[What this task involves] Lines from the line with "r => s.ackFlit f (some r)" to the line with "BitVec.ofNat 16 c.id" in the entries below, and only those, must be output exactly, with both ends included.

---------- Provided material ----------

/-- Writes the bytes of a flit, page by page, the first of which `v` finds. -/
def State.winWrite (v : Via) : Nat → State → Nat → List Byte → Bool → State × Got Unit
  | 0, s, _, _, _ => (s, .ok ())
  | fuel + 1, s, va, bs, clear =>
    if bs.isEmpty then (s, .ok ())
    else
      let m := min bs.length (65536 - va % 65536)
      match s.gWrite v tagPod va (bs.take m) clear true with
      | (s, .ok ()) => State.winWrite v.next fuel s (va + m) (bs.drop m) clear
      | r => r

/-- Performs the elements of an atomic or cell-add flit, one at a time. -/
def State.winAtoms (s : State) (v : Via) (op opx va : Nat) : List Byte → Nat → State × Got Unit
  | _, 0 => (s, .ok ())
  | bs, fuel + 1 =>
    let z := cpyaSizes op opx
    if bs.length < z.1 then (s, .ok ())
    else match s.gAtom v tagPod op opx va (leNat (bs.take z.1)) with
      | (s, .ok ()) => s.winAtoms (if (va + z.2) % 65536 = 0 then v.next else v) op opx (va + z.2) (bs.drop z.1) fuel
      | r => r

/-! ## Reads by peers and answers (13 R312) -/

/-- A READREQ is checked, read and answered with the bytes that could be read; a refusal follows for the rest. -/
def State.readFlit (s : State) (p : Nat) (f : Flit) : State :=
  match s.verdict p f .rd .read with
  | (s, .error r) => s.ackFlit f (some r)
  | (s, .ok v) =>
    match State.gRead v 2 s f.addr.toNat f.payload.length with
    | (s, bs, g) =>
      let s := if bs.isEmpty then s
        else s.ready (.reply p) { f with
          dst := f.src, src := s.sys.nodeid, hc := 0, ord := false, type := 2, opx := 0, addr := f.off, off := f.addr, payload := bs }
      match g.refused with
      | none => s
      | some r => s.ackFlit f (some r)

/-- A command of this device that a node knows by TAG: the core and the command. -/
def State.byTag (s : State) (node : BitVec 13) (tag : BitVec 16) : Option Copy :=
  (s.cores.flatMap fun e => if e.1 < 384 then e.2.copies else []).find? fun c =>
    BitVec.ofNat 16 c.id == tag && decide (c.unacked ≠ 0) &&
      (match c.slot with
        | some (r, _) => (s.fab.ring r).any fun v => v.peer == node
        | none => [c.a, c.b].any fun e => match endpOf e with | .pod n _ => BitVec.ofNat 13 n == node | _ => false)

/-- ORD flits of a TAG to a node are no longer outstanding: the first `n` of them. -/
def OrdTx.acked (e : OrdTx) (tag : BitVec 16) : Nat → OrdTx
  | 0 => e
  | n + 1 =>
    match e.out.find? fun q => q.2.1 == tag with
    | some q => OrdTx.acked { e with out := e.out.erase q } tag n
    | none => e

/-- Flits of a TAG acknowledged as performed, or refused: what ORD flits of it are outstanding, whatever has become of the command (13
R316). -/
def State.ordAcked (s : State) (node : BitVec 13) (tag : BitVec 16) (n : Nat) : State :=
  s.upFab fun b => { b with ordTx := b.ordTx.map fun e => if e.dst = node then e.acked tag n else e }

/-- Changes a command and goes on with what follows from its answers. -/
def State.copyHeard (s : State) (c : Copy) (g : Copy → Copy) : State :=
  let k := coreOf c.ctx
  let s := s.upCopy k c.id g
  State.copyGo (c.fuel 0 + 460) s k c.id 0

/-- The answer to a READREQ, or the part of it that its source could read, joins the command's bytes at the transfer offset that ADDR
gives. -/
def State.answerFlit (s : State) (f : Flit) : State :=
  match s.byTag f.src f.tag with
  | none => if s.fab.ordTx.any fun e => e.dst == f.src && e.out.any fun q => q.2 == (f.tag, f.payload.length) then s.ordAcked f.src f.tag 1 else s
  | some c =>
    let o := f.addr.toNat
    let n := f.payload.length
    match c.asked.find? fun e => e.1 == o && decide (n ≤ e.2) && decide (0 < n) with
    | none => s
    | some e =>
      let whole := n == e.2
      (if whole then s.ordAcked f.src f.tag 1 else s).copyHeard c fun d =>
        { d with
          asked := d.asked.flatMap fun a => if a = e then (if whole then [] else [(o + n, e.2 - n)]) else [a]
          unacked := if whole then d.unacked - 1 else d.unacked
          got := d.got ++ [(o, f.payload)] }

----------

[Output below]
      | some r => s.ackFlit f (some r)

/-- A command of this device that a node knows by TAG: the core and the command. -/
def State.byTag (s : State) (node : BitVec 13) (tag : BitVec 16) : Option Copy :=
  (s.cores.flatMap fun e => if e.1 < 384 then e.2.copies else []).find? fun c =>
    BitVec.ofNat 16 c.id == tag && decide (c.unacked ≠ 0) &&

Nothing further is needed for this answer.